Top of Material provided

theorem recordId_dam (s : State) (n i : Fin 128) (bs : List Byte) (m : Nat) :
    (recordId s n bs m).cache.dam[i] = if i = n then none else s.cache.dam[i] := set_get _ _ _ _

theorem recordData_dam (s : State) (c i : Fin 128) (bs : List Byte) (m : Nat) :
    (recordData s c bs m).cache.dam[i] = if i = c then some m else s.cache.dam[i] := set_get _ _ _ _

/-- The size of an older slot does not change when a field is captured. -/
theorem recordId_slotSize {s : State} {n i : Fin 128} {bs : List Byte} {m : Nat} (hne : i ≠ n)
    (h : s.cache.idam[i] + 7 ≤ s.dec.wp) : slotSize (recordId s n bs m).cache i = slotSize s.cache i := by
  unfold slotSize
  rw [recordId_idam, if_neg hne]
  show 128 * 2 ^ (((s.cache.trk.writeBlock s.dec.wp bs).read _).toNat % 4) = _
  rw [read_below_writeBlock _ _ _ _ (by omega)]

theorem recordData_slotSize {s : State} {c i : Fin 128} {bs : List Byte} {m : Nat}
    (h : s.cache.idam[i] + 7 ≤ s.dec.wp) : slotSize (recordData s c bs m).cache i = slotSize s.cache i := by
  show 128 * 2 ^ (((s.cache.trk.writeBlock s.dec.wp bs).read (s.cache.idam[i] + 4)).toNat % 4) = _
  rw [read_below_writeBlock _ _ _ _ (by omega)]
  rfl

/-- A captured ID field keeps the layout. -/
theorem Layout.recordId {pre : Nat} {s : State} (h : Layout pre s) {n : Fin 128} {bs : List Byte} (hn : n.val = s.dec.n)
    (hw : 256 ≤ s.dec.wp) (hl : bs.length = pre + 7) : Layout pre (recordId s n bs (s.dec.wp + pre)) where
  id := fun i hi => by
    have hi' : i.val < s.dec.n + 1 := hi
    show _ ∧ _ ≤ s.dec.wp + bs.length
    rw [recordId_idam]
    split
    · omega
    · rename_i hne
      have hv : i.val ≠ n.val := fun e => hne (Fin.ext e)
      have := h.id i (by omega)
      omega
  data := fun i d hi hd => by
    have hi' : i.val < s.dec.n + 1 := hi
    rw [recordId_dam] at hd
    split at hd
    · cases hd
    · rename_i hne
      have hv : i.val ≠ n.val := fun e => hne (Fin.ext e)
      have h1 := h.id i (by omega)
      have h2 := h.data i d (by omega) hd
      rw [recordId_slotSize hne h1.2, recordId_idam, if_neg hne]
      show _ ∧ _ ≤ s.dec.wp + bs.length
      omega
  order := fun i j hij hj => by
    have hj' : j.val < s.dec.n + 1 := hj
    have hne : i ≠ n := fun e => by subst e; omega
    have h1 := h.id i (by omega)
    rw [recordId_idam, recordId_idam, if_neg hne, recordId_dam, if_neg hne]
    split
    · refine ⟨by omega, fun d hd => ?_⟩
      have h2 := h.data i d (by omega) hd
      rw [recordId_slotSize hne h1.2]
      omega
    · rename_i hjn
      have hv : j.val ≠ n.val := fun e => hjn (Fin.ext e)
      have h3 := h.order i j hij (by omega)
      refine ⟨h3.1, fun d hd => ?_⟩
      rw [recordId_slotSize hne h1.2]
      exact h3.2 d hd

/-- A captured data field keeps the layout. -/
theorem Layout.recordData {pre : Nat} {s : State} (h : Layout pre s) {c : Fin 128} {bs : List Byte} (hc : c.val + 1 = s.dec.n)
    (hl : bs.length = pre + 1 + (slotSize s.cache c + 2)) : Layout pre (recordData s c bs (s.dec.wp + pre)) where
  id := fun i hi => by
    have := h.id i hi
    show 256 + pre ≤ s.cache.idam[i] ∧ s.cache.idam[i] + 7 ≤ s.dec.wp + bs.length
    omega
  data := fun i d hi hd => by
    have h1 := h.id i hi
    rw [recordData_slotSize h1.2]
    show s.cache.idam[i] + 7 + pre ≤ d ∧ _ ≤ s.dec.wp + bs.length
    rw [recordData_dam] at hd
    split at hd
    · rename_i e
      subst e
      cases hd
      omega
    · have h2 := h.data i d hi hd
      omega
  order := fun i j hij hj => by
    have hj' : j.val < s.dec.n := hj
    have hne : i ≠ c := fun e => by subst e; omega
    have h1 := h.id i (by omega)
    have h3 := h.order i j hij hj
    rw [recordData_dam, if_neg hne, recordData_slotSize h1.2]
    exact h3

theorem Layout.drop {pre : Nat} {s : State} (h : Layout pre s) : Layout pre (dropId s) := by
  unfold dropId
  split
  · exact ⟨h.id, h.data, h.order⟩
  · exact h

theorem Layout.resume {pre : Nat} {s : State} (h : Layout pre s) (q : Nat) (r : Option Nat) : Layout pre (resumeAt q r s) :=
  ⟨h.id, h.data, h.order⟩

theorem Layout.start (pre : Nat) (side : Bool) (mode : Encoding) (s : State) : Layout pre (startDecode side mode s) :=
  ⟨fun _ hi => absurd hi (Nat.not_lt_zero _), fun _ _ hi => absurd hi (Nat.not_lt_zero _),
    fun _ _ _ hj => absurd hj (Nat.not_lt_zero _)⟩

/-! ## MFM: where the fields stand in the flux -/

/-- Slot `i` was captured from the sync word at `q`, its data field, if it has one, from the later sync word at `dq`, and the scan went
on at `e` (rules R125, R127 to R130). -/
structure FromFlux (s0 : State) (side : Bool) (c : Cache) (i : Fin 128) (q dq e : Nat) : Prop where
  sync : wordAt s0 side q = mfmSync
  mark : markAt s0 side q = .id (c.trk.read (c.idam[i] - 2)) (c.trk.read (c.idam[i] - 1))
  first : c.trk.read (c.idam[i] - 3) = 0xA1
  fe : c.trk.read c.idam[i] = 0xFE
  bytes : ∀ k, k < 6 → c.trk.read (c.idam[i] + 1 + k) = mfmByte s0 side (q + 64 + 16 * k)
  stop : q + 160 ≤ e
  data : ∀ d, c.dam[i] = some d → q + 160 ≤ dq ∧ wordAt s0 side dq = mfmSync ∧
    markAt s0 side dq = .data (c.trk.read (d - 2)) (c.trk.read (d - 1)) (c.trk.read d) ∧
    (∀ k, k < slotSize c i + 2 → c.trk.read (d + 1 + k) = mfmByte s0 side (dq + 64 + 16 * k)) ∧
    e = dq + 64 + 16 * (slotSize c i + 2)

/-- Every slot recorded so far comes from the flux before the scan position, the slots one after the other; and while there is room, an
ID field the scan has passed is recorded or stands inside one that is (rule R132). -/
def AllFromFlux (s0 : State) (side : Bool) (s : State) : Prop :=
  ∃ pos dpos fin : Fin 128 → Nat,
    (∀ i : Fin 128, i.val < s.dec.n → FromFlux s0 side s.cache i (pos i) (dpos i) (fin i) ∧ fin i ≤ s.dec.p ∧
      ∀ j : Fin 128, i < j → j.val < s.dec.n → fin i ≤ pos j) ∧
    ∀ q b1 b2, q < s.dec.p → wordAt s0 side q = mfmSync → markAt s0 side q = .id b1 b2 → q + 160 ≤ nbits s0 → s.dec.n < 128 →
      s.dec.wp + 10 ≤ s0.cfg.trkCap → ∃ i : Fin 128, i.val < s.dec.n ∧
        (pos i = q ∨ (pos i < q ∧ q < pos i + 160) ∨ (s.cache.dam[i] ≠ none ∧ dpos i < q ∧ q < fin i))

/-- Bytes of a list written at `wp`, one by one. -/
theorem read_written (m : Memory) (wp k : Nat) (bs : List Byte) (h : k < bs.length) :
    (m.writeBlock wp bs).read (wp + k) = bs.getD k 0 := by
  rw [Memory.read_writeBlock, if_pos (by omega), Nat.add_sub_cancel_left]

/-- A slot keeps its origin when a memory agrees with its own below the write cursor. -/
theorem FromFlux.keep {pre : Nat} {s0 s : State} {side : Bool} {i : Fin 128} {q dq e : Nat} (h : FromFlux s0 side s.cache i q dq e)
    (hl : Layout pre s) (hi : i.val < s.dec.n) {c : Cache} (hid : c.idam[i] = s.cache.idam[i]) (hdam : c.dam[i] = s.cache.dam[i])
    (ht : ∀ a, a < s.dec.wp → c.trk.read a = s.cache.trk.read a) : FromFlux s0 side c i q dq e := by
  have h1 := hl.id i hi
  have hsz : slotSize c i = slotSize s.cache i := by
    unfold slotSize
    rw [hid, ht _ (by omega)]
  refine ⟨h.sync, ?_, ?_, ?_, fun k hk => ?_, h.stop, fun d hd => ?_⟩
  · rw [hid, ht _ (by omega), ht _ (by omega)]; exact h.mark
  · rw [hid, ht _ (by omega)]; exact h.first
  · rw [hid, ht _ (by omega)]; exact h.fe
  · rw [hid, ht _ (by omega)]; exact h.bytes k hk
  · rw [hdam] at hd
    have h2 := hl.data i d hi hd
    obtain ⟨a, b, m, f, g⟩ := h.data d hd
    rw [hsz]
    refine ⟨a, b, ?_, fun k hk => ?_, g⟩
    · rw [ht _ (by omega), ht _ (by omega), ht _ (by omega)]; exact m
    · rw [ht _ (by omega)]
      exact f k hk

/-- What `DEC.IDFIELD` captures comes from the sync word it was given. -/
theorem FromFlux.recordId {s0 s : State} {side : Bool} (hfl : s.flux = s0.flux) (hfn : s.fluxLen = s0.fluxLen) {n : Fin 128} {q : Nat}
    {b1 b2 : Byte} (hw : wordAt s0 side q = mfmSync) (hm : markAt s0 side q = .id b1 b2) (dq : Nat) :
    FromFlux s0 side (recordId s n ([0xA1, b1, b2, 0xFE] ++ decodedBytes (mfmByte s side) (q + 64) 16 6) (s.dec.wp + 3)).cache n q dq
      (q + 160) := by
  have hid : (Machine.recordId s n ([0xA1, b1, b2, 0xFE] ++ decodedBytes (mfmByte s side) (q + 64) 16 6) (s.dec.wp + 3)).cache.idam[n]
      = s.dec.wp + 3 := by rw [recordId_idam, if_pos rfl]
  have hrd : ∀ k, k < 10 →
      (Machine.recordId s n ([0xA1, b1, b2, 0xFE] ++ decodedBytes (mfmByte s side) (q + 64) 16 6) (s.dec.wp + 3)).cache.trk.read
        (s.dec.wp + k) = ([0xA1, b1, b2, 0xFE] ++ decodedBytes (mfmByte s side) (q + 64) 16 6).getD k 0 :=
    fun k hk => read_written _ _ _ _ (by simpa using hk)
  refine ⟨hw, ?_, ?_, ?_, fun k hk => ?_, Nat.le_refl _, fun d hd => ?_⟩
  · rw [hid, show s.dec.wp + 3 - 2 = s.dec.wp + 1 by omega, show s.dec.wp + 3 - 1 = s.dec.wp + 2 by omega, hrd 1 (by omega),
      hrd 2 (by omega)]
    exact hm
  · rw [hid]; exact hrd 0 (by omega)
  · rw [hid]; exact hrd 3 (by omega)
  · rw [hid, show s.dec.wp + 3 + 1 + k = s.dec.wp + (4 + k) by omega, hrd (4 + k) (by omega),
      List.getD_append_right _ _ _ _ (by simp), ← mfmByte_congr hfl hfn,
      show 4 + k - [0xA1, b1, b2, (0xFE : Byte)].length = k by simp, decodedBytes_getD _ _ _ _ _ hk, Nat.mul_comm 16 k]
  · rw [recordId_dam, if_pos rfl] at hd
    cases hd

/-- What `DEC.DATAFIELD` captures comes from the sync word it was given. -/
theorem FromFlux.recordData {s0 s : State} {side : Bool} (hfl : s.flux = s0.flux) (hfn : s.fluxLen = s0.fluxLen) {c : Fin 128}
    {q q1 dq e size : Nat} {b1 b2 b3 : Byte} (h : FromFlux s0 side s.cache c q1 dq e) (hl : Layout 3 s) (hc : c.val < s.dec.n)
    (hsize : size = slotSize s.cache c) (hq : q1 + 160 ≤ q) (hw : wordAt s0 side q = mfmSync)
    (hm : markAt s0 side q = .data b1 b2 b3) :
    FromFlux s0 side (recordData s c ([0xA1, b1, b2, b3] ++ decodedBytes (mfmByte s side) (q + 64) 16 (size + 2)) (s.dec.wp + 3)).cache
      c q1 q (q + 64 + 16 * (size + 2)) := by
  have hci := hl.id c hc
  have hrd : ∀ k, k < size + 6 →
      (s.cache.trk.writeBlock s.dec.wp ([0xA1, b1, b2, b3] ++ decodedBytes (mfmByte s side) (q + 64) 16 (size + 2))).read
        (s.dec.wp + k) = ([0xA1, b1, b2, b3] ++ decodedBytes (mfmByte s side) (q + 64) 16 (size + 2)).getD k 0 :=
    fun k hk => read_written _ _ _ _ (by simp; omega)
  have hlow : ∀ a, a < s.dec.wp → (s.cache.trk.writeBlock s.dec.wp ([0xA1, b1, b2, b3] ++
      decodedBytes (mfmByte s side) (q + 64) 16 (size + 2))).read a = s.cache.trk.read a :=
    fun a ha => read_below_writeBlock _ _ _ _ ha
  refine ⟨h.sync, ?_, ?_, ?_, fun k hk => ?_, by omega, fun d hd => ?_⟩
  · show _ = DecMark.id ((s.cache.trk.writeBlock s.dec.wp _).read (s.cache.idam[c] - 2))
      ((s.cache.trk.writeBlock s.dec.wp _).read (s.cache.idam[c] - 1))
    rw [hlow _ (by omega), hlow _ (by omega)]; exact h.mark
  · show (s.cache.trk.writeBlock s.dec.wp _).read (s.cache.idam[c] - 3) = _
    rw [hlow _ (by omega)]; exact h.first
  · show (s.cache.trk.writeBlock s.dec.wp _).read s.cache.idam[c] = _
    rw [hlow _ (by omega)]; exact h.fe
  · show (s.cache.trk.writeBlock s.dec.wp _).read (s.cache.idam[c] + 1 + k) = _
    rw [hlow _ (by omega)]; exact h.bytes k hk
  · rw [recordData_dam, if_pos rfl] at hd
    cases hd
    rw [recordData_slotSize hci.2, ← hsize]
    refine ⟨hq, hw, ?_, fun k hk => ?_, rfl⟩
    · refine hm.trans ?_
      show _ = DecMark.data ((s.cache.trk.writeBlock s.dec.wp _).read (s.dec.wp + 1))
        ((s.cache.trk.writeBlock s.dec.wp _).read (s.dec.wp + 2)) ((s.cache.trk.writeBlock s.dec.wp _).read (s.dec.wp + 3))
      rw [hrd 1 (by omega), hrd 2 (by omega), hrd 3 (by omega)]
      rfl
    · show (s.cache.trk.writeBlock s.dec.wp _).read (s.dec.wp + 3 + 1 + k) = _
      rw [show s.dec.wp + 3 + 1 + k = s.dec.wp + (4 + k) by omega]
      refine (hrd (4 + k) (by omega)).trans ?_
      rw [List.getD_append_right _ _ _ _ (by simp), ← mfmByte_congr hfl hfn,
        show 4 + k - [0xA1, b1, b2, b3].length = k by simp, decodedBytes_getD _ _ _ _ _ hk, Nat.mul_comm 16 k]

Bottom of Material provided

» **Your assignment**:
State the number of lines of the preceding material in which the word "stop" is found, and nothing more.

» **Exercise result**:
2